Work to be completed:
Transcribe the stretch of entries below from the line with "each fitting. -/" through the line with "An instruction is", exactly and with both ends included; leave out all other lines.

Extracted material:
-- ==== Sys2Proof/WellFormed.lean ====
section
/-! DEFINITION. When a choice of field values is a well-formed instruction: the fields are those of the
pattern (30_encoding.md R73, R75) and each value fits its bit width (R84). -/

namespace Sys2Proof

/-- Lowest bit of a field in the instruction word (R72). -/
def Field.lo : Field → Nat
  | .nnn => 0
  | .x => 8
  | .y => 4
  | .kk => 0
  | .n => 0

/-- Width of a field in bits (R72). -/
def Field.width : Field → Nat
  | .nnn => 12
  | .x => 4
  | .y => 4
  | .kk => 8
  | .n => 4

/-- The operand fields a pattern has: the column "Uses" of R73. -/
def Pattern.uses : Pattern → List Field
  | .iiii => []
  | .innn => [.nnn]
  | .ixii => [.x]
  | .ixkk => [.x, .kk]
  | .ixyi => [.x, .y]
  | .ixyn => [.x, .y, .n]

/-- The value fits the field: `nnn` at most 0xFFF, `x`, `y`, `n` at most 0xF, `kk` at most 0xFF (R84). -/
def Field.fits (f : Field) (v : Nat) : Bool := v < 2 ^ f.width

/-- A list of field values is well formed for a pattern: exactly the pattern's fields, each fitting. -/
def wellFormedFields (p : Pattern) (fs : List (Field × Nat)) : Bool :=
  fs.map Prod.fst == p.uses && fs.all (fun fv => fv.1.fits fv.2)

/-- An instruction is well formed when its fields are (R75, R84). The types of `Instr` make every
instruction so; the check itself can refuse a list of fields (Tests/Slice0.lean). -/
def Instr.wellFormed (i : Instr) : Bool := wellFormedFields i.pattern i.fields

end Sys2Proof
end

Answer to this exercise:
/-- A list of field values is well formed for a pattern: exactly the pattern's fields, each fitting. -/
def wellFormedFields (p : Pattern) (fs : List (Field × Nat)) : Bool :=
  fs.map Prod.fst == p.uses && fs.all (fun fv => fv.1.fits fv.2)

/-- An instruction is well formed when its fields are (R75, R84). The types of `Instr` make every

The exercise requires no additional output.